Exercise objective:
Here is a block of records. Copy every line in it that includes "skew".

Input material:
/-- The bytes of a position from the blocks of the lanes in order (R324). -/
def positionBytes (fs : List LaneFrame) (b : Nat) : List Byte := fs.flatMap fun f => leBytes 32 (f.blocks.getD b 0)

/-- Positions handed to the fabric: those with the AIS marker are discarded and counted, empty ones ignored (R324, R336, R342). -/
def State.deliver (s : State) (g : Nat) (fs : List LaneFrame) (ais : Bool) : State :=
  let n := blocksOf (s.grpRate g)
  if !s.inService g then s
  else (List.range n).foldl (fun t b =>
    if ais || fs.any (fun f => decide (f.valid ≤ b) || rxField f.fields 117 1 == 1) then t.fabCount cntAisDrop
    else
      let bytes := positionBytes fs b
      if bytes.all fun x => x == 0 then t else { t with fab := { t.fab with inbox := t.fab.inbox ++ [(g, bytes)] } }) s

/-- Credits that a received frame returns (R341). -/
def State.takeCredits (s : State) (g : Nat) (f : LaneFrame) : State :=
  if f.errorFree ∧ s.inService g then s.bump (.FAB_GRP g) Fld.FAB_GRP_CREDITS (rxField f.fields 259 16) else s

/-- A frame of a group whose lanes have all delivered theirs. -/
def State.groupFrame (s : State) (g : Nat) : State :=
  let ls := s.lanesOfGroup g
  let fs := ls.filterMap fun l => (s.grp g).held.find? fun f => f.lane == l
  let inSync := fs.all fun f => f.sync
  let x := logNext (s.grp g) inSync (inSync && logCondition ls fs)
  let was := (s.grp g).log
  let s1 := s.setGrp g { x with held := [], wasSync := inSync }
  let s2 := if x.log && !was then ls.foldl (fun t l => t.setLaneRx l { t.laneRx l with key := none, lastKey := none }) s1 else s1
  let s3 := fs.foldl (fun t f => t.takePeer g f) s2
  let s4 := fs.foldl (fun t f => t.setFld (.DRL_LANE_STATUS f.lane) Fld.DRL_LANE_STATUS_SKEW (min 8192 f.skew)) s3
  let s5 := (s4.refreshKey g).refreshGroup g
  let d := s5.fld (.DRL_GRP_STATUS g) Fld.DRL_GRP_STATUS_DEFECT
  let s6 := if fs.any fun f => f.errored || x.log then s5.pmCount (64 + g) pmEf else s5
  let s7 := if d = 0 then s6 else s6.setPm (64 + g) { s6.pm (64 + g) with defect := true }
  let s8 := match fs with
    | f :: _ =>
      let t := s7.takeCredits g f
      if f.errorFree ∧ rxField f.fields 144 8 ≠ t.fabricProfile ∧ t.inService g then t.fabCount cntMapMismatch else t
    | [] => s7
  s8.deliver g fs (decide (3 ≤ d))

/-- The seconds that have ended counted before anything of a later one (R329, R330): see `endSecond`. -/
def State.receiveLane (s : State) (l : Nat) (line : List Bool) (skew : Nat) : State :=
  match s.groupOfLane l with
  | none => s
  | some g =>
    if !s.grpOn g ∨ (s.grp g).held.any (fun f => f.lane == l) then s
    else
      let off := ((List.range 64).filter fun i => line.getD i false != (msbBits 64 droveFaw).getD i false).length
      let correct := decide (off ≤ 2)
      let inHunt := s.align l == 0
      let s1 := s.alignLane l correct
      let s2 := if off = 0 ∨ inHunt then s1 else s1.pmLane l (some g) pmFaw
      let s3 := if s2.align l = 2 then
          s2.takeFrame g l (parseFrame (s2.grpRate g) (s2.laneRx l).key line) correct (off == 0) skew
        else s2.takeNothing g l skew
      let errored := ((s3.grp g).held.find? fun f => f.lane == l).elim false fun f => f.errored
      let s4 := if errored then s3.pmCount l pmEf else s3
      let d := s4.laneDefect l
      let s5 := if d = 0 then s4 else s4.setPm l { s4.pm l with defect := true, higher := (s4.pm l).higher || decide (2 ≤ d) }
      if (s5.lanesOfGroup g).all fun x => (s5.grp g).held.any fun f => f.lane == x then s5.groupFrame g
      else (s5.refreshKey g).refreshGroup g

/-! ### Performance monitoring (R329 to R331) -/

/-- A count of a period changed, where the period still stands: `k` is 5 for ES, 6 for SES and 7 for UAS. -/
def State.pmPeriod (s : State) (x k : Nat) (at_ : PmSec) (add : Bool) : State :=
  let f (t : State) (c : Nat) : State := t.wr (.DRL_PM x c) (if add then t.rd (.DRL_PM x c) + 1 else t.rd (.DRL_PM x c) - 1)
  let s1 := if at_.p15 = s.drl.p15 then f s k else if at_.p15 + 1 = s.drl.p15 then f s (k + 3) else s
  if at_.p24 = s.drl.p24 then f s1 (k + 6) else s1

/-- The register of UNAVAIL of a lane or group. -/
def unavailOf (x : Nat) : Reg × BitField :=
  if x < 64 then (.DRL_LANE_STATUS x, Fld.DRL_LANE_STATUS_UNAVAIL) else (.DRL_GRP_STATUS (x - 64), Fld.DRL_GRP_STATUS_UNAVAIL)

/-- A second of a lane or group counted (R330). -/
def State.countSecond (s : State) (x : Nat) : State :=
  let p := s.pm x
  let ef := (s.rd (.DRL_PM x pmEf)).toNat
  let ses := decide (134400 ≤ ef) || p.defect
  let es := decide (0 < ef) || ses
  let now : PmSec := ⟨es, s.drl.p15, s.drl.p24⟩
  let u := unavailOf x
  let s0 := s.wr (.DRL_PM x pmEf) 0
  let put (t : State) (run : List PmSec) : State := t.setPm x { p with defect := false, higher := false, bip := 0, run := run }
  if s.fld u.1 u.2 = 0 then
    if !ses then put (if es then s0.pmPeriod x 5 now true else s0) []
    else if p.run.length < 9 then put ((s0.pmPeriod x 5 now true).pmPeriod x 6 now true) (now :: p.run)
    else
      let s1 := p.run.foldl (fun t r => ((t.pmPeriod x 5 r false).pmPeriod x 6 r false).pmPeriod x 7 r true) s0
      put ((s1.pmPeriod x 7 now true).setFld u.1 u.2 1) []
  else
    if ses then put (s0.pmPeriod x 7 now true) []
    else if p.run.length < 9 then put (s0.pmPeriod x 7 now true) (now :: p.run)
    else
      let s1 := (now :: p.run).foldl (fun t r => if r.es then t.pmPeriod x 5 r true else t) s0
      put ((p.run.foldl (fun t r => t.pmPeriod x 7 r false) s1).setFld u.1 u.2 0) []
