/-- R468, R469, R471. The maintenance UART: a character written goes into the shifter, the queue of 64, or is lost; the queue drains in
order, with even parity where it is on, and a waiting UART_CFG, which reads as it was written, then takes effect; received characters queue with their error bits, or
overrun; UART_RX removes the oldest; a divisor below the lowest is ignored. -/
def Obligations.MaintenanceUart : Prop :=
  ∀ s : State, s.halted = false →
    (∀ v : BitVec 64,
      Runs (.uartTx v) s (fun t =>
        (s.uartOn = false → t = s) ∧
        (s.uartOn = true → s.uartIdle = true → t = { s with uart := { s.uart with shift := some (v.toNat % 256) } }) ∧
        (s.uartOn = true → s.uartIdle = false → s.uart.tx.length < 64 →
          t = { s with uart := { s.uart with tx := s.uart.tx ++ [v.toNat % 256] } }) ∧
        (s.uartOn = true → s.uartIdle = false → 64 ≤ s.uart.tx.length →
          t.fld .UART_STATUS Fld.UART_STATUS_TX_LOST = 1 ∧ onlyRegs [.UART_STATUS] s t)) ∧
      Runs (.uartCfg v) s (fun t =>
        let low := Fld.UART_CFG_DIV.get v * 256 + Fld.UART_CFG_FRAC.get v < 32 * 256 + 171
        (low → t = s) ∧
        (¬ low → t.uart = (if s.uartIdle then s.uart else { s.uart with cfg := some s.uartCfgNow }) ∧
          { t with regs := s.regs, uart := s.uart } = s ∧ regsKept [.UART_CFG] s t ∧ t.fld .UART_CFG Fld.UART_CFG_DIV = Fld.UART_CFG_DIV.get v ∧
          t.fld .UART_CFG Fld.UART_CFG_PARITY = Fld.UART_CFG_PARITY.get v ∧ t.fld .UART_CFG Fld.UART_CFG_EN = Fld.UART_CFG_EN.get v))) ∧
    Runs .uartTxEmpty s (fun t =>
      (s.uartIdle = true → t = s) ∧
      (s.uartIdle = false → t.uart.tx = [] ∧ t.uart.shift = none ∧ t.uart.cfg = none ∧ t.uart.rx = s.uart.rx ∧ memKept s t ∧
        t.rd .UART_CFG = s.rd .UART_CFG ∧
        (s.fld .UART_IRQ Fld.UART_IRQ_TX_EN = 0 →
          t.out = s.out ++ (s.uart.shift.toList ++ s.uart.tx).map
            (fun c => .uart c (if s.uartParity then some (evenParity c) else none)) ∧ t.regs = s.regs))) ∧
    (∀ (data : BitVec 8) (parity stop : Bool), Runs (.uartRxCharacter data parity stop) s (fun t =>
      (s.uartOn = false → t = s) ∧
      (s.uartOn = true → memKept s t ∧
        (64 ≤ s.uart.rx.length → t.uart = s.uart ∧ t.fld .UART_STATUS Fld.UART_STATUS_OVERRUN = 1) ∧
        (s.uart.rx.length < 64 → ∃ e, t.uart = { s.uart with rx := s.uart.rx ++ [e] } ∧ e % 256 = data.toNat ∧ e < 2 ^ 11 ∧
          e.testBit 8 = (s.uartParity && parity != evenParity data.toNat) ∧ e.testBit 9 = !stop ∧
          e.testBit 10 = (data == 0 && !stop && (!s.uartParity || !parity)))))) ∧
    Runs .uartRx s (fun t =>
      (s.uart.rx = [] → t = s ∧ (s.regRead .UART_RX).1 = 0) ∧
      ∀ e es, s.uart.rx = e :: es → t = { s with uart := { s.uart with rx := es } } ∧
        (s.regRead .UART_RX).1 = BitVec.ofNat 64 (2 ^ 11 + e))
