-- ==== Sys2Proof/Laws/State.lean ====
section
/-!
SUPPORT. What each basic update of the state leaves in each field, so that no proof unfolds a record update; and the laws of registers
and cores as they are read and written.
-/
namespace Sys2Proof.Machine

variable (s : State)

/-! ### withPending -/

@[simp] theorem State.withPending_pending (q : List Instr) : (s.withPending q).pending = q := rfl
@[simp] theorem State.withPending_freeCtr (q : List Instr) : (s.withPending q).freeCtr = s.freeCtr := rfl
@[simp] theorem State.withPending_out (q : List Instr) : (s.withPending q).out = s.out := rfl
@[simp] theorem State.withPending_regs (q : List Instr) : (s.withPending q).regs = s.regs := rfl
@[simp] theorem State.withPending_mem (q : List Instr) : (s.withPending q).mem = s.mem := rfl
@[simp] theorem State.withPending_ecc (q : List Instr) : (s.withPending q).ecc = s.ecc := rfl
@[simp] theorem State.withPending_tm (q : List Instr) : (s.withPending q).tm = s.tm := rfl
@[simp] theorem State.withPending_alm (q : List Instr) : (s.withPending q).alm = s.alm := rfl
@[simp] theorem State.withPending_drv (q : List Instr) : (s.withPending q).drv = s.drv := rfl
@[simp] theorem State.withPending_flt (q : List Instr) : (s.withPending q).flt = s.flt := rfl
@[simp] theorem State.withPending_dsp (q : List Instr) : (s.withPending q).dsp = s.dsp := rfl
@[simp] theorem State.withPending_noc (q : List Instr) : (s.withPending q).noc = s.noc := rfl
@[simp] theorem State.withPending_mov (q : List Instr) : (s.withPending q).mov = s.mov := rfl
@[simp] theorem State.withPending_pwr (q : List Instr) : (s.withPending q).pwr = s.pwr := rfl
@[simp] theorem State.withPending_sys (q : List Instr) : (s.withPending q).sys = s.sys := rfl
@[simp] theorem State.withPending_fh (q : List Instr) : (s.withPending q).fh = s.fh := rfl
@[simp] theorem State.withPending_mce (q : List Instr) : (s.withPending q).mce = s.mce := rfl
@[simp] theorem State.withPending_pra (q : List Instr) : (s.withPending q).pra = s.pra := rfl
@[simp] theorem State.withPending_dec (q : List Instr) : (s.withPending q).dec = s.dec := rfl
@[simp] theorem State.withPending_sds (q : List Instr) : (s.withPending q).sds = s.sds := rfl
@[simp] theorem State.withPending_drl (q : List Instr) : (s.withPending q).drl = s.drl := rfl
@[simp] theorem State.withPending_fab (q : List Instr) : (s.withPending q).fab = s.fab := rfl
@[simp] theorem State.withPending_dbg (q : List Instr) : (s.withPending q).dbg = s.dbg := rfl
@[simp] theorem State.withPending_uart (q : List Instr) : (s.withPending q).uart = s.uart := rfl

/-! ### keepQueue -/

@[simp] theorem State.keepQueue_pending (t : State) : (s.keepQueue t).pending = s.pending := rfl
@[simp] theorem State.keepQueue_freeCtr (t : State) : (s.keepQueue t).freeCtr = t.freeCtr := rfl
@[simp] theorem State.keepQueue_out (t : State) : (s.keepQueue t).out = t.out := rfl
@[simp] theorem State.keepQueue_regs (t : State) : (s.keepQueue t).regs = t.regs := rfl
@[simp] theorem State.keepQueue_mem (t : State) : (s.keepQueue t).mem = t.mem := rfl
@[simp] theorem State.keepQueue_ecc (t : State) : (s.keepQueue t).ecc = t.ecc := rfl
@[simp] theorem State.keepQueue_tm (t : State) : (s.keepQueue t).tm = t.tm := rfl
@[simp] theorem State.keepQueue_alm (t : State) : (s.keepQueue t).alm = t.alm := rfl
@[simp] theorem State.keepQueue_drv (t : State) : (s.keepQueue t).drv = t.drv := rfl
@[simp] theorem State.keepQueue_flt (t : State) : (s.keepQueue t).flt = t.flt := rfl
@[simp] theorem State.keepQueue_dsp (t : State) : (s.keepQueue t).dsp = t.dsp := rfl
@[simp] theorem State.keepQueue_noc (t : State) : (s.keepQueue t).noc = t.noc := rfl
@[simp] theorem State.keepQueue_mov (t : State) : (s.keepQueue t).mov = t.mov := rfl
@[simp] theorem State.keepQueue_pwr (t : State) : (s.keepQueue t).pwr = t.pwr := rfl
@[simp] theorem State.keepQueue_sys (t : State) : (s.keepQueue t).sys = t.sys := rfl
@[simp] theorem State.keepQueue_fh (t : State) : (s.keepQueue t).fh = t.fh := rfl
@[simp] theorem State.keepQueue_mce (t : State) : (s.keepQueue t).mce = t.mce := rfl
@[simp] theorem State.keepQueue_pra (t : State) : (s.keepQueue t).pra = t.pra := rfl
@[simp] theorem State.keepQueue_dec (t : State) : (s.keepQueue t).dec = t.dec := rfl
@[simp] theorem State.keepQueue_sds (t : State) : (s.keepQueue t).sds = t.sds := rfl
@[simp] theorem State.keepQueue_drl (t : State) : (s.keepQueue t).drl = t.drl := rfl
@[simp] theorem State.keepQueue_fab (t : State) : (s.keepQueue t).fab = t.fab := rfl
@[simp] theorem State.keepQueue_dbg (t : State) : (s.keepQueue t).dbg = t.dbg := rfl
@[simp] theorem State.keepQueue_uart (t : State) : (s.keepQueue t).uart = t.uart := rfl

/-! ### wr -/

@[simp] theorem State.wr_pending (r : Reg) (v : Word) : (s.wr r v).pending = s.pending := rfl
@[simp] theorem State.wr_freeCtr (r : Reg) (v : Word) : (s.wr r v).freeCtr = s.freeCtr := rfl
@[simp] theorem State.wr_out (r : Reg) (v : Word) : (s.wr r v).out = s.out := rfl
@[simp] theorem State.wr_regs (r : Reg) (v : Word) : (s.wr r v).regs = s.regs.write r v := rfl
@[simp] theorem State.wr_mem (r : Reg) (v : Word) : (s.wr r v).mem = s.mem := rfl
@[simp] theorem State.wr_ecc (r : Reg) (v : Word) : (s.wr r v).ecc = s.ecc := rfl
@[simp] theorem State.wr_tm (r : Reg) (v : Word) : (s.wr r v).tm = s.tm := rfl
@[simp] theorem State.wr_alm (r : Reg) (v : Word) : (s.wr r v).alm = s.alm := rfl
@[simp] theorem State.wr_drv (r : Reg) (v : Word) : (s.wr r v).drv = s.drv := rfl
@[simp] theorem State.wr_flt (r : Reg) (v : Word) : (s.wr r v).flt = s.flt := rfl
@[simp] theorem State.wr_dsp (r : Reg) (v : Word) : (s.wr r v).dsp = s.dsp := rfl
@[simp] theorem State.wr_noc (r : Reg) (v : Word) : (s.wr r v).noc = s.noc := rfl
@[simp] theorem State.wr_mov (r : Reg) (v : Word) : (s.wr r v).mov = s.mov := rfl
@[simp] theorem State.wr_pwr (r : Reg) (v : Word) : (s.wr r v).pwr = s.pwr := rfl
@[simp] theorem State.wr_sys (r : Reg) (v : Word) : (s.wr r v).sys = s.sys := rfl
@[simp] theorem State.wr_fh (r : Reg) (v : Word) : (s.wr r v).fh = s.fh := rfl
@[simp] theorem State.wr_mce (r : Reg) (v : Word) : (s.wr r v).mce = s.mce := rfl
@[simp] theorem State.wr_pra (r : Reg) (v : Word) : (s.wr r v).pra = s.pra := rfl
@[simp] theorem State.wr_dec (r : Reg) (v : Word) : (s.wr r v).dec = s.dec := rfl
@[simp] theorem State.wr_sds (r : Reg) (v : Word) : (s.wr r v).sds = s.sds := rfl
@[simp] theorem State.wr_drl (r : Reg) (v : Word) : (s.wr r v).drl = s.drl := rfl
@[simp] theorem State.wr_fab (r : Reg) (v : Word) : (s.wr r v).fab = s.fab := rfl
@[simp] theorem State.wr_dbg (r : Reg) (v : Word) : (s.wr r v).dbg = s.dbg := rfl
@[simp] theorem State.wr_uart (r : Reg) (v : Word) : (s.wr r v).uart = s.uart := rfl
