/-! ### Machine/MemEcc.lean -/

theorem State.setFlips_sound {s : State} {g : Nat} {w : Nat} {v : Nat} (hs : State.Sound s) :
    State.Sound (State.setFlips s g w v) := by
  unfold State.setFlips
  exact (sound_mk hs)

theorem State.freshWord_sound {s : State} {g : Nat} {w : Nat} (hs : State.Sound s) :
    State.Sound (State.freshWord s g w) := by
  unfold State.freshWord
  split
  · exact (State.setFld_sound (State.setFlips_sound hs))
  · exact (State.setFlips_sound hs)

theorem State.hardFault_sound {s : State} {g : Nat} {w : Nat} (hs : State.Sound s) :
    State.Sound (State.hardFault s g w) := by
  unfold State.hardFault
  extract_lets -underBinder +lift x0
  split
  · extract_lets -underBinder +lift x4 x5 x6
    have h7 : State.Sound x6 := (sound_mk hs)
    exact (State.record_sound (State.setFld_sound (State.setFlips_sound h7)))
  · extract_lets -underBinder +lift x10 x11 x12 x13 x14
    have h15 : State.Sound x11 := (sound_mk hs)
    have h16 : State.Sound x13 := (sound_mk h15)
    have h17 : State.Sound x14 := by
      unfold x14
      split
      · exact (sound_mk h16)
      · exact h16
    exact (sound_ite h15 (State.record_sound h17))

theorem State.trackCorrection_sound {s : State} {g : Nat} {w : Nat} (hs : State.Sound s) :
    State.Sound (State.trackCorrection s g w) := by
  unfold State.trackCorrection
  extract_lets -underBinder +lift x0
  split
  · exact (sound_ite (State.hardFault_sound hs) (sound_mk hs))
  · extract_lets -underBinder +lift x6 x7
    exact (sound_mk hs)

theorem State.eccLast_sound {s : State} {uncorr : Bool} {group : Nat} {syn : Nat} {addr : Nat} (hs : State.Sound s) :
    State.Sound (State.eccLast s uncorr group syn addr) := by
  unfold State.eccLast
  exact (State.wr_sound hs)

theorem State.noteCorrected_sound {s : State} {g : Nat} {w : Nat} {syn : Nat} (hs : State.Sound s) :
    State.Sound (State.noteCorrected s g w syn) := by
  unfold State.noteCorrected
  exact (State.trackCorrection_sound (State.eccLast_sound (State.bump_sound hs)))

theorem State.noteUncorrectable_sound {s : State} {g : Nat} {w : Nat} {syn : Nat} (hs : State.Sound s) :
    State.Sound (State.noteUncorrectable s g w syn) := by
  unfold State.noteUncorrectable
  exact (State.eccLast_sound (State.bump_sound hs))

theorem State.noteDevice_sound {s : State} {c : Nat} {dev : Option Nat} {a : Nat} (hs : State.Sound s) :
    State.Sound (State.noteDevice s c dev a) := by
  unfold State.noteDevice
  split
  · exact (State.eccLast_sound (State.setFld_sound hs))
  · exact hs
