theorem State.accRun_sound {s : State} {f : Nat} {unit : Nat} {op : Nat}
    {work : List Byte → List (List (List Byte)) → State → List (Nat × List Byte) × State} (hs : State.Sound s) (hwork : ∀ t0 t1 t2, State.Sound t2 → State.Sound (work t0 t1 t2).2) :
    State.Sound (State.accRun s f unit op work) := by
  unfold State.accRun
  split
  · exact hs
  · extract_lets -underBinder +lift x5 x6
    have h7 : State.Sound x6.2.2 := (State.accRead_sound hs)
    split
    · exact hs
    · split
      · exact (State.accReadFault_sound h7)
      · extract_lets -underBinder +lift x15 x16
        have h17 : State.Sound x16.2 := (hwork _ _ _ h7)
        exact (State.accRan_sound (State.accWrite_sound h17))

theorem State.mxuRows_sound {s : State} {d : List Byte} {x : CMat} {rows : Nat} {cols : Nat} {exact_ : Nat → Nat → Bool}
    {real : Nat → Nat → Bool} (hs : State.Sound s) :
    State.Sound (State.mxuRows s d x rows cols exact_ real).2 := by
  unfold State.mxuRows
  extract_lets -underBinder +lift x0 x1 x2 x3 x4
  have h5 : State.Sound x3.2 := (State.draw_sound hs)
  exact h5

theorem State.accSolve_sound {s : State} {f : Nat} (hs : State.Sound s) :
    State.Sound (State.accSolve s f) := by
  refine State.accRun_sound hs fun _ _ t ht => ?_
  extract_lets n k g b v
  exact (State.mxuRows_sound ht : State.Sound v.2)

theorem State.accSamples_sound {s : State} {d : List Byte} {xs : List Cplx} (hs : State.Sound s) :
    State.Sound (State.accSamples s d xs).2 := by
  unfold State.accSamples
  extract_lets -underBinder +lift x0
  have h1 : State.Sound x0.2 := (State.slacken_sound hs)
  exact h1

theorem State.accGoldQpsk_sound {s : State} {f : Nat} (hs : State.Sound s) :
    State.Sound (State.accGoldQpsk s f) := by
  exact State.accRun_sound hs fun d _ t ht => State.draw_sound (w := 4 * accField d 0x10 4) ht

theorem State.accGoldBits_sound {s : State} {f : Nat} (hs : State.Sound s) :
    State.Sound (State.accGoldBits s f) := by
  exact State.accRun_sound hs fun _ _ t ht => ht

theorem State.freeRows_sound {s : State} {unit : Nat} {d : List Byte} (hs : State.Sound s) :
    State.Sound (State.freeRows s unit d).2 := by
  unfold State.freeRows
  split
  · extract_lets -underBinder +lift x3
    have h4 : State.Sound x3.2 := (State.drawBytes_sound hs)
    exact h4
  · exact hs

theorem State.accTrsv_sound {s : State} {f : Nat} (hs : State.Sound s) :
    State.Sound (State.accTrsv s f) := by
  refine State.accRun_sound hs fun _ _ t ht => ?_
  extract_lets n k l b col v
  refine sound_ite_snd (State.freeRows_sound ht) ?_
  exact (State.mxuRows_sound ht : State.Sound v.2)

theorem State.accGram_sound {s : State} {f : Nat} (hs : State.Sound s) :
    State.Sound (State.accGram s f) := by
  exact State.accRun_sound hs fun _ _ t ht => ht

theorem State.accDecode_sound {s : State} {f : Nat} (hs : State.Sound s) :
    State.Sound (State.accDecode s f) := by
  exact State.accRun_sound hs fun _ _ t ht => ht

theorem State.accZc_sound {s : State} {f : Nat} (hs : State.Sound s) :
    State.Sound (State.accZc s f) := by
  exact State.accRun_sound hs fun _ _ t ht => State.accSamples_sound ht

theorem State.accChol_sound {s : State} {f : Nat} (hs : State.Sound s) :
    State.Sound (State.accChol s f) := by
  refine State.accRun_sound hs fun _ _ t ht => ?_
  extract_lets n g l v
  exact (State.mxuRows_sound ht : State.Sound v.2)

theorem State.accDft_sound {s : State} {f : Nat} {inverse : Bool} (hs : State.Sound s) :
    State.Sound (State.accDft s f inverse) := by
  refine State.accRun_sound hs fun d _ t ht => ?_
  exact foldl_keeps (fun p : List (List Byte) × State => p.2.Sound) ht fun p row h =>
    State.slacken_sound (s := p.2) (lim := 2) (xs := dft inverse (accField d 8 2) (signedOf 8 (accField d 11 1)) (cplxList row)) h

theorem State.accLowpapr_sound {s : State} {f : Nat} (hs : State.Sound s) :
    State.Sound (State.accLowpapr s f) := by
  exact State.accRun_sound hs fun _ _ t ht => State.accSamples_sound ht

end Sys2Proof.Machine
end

Answer section:
  let s4 := fs.foldl (fun t f => t.setFld (.DRL_LANE_STATUS f.lane) Fld.DRL_LANE_STATUS_SKEW (min 8192 f.skew)) s3
def State.receiveLane (s : State) (l : Nat) (line : List Bool) (skew : Nat) : State :=
          s2.takeFrame g l (parseFrame (s2.grpRate g) (s2.laneRx l).key line) correct (off == 0) skew
        else s2.takeNothing g l skew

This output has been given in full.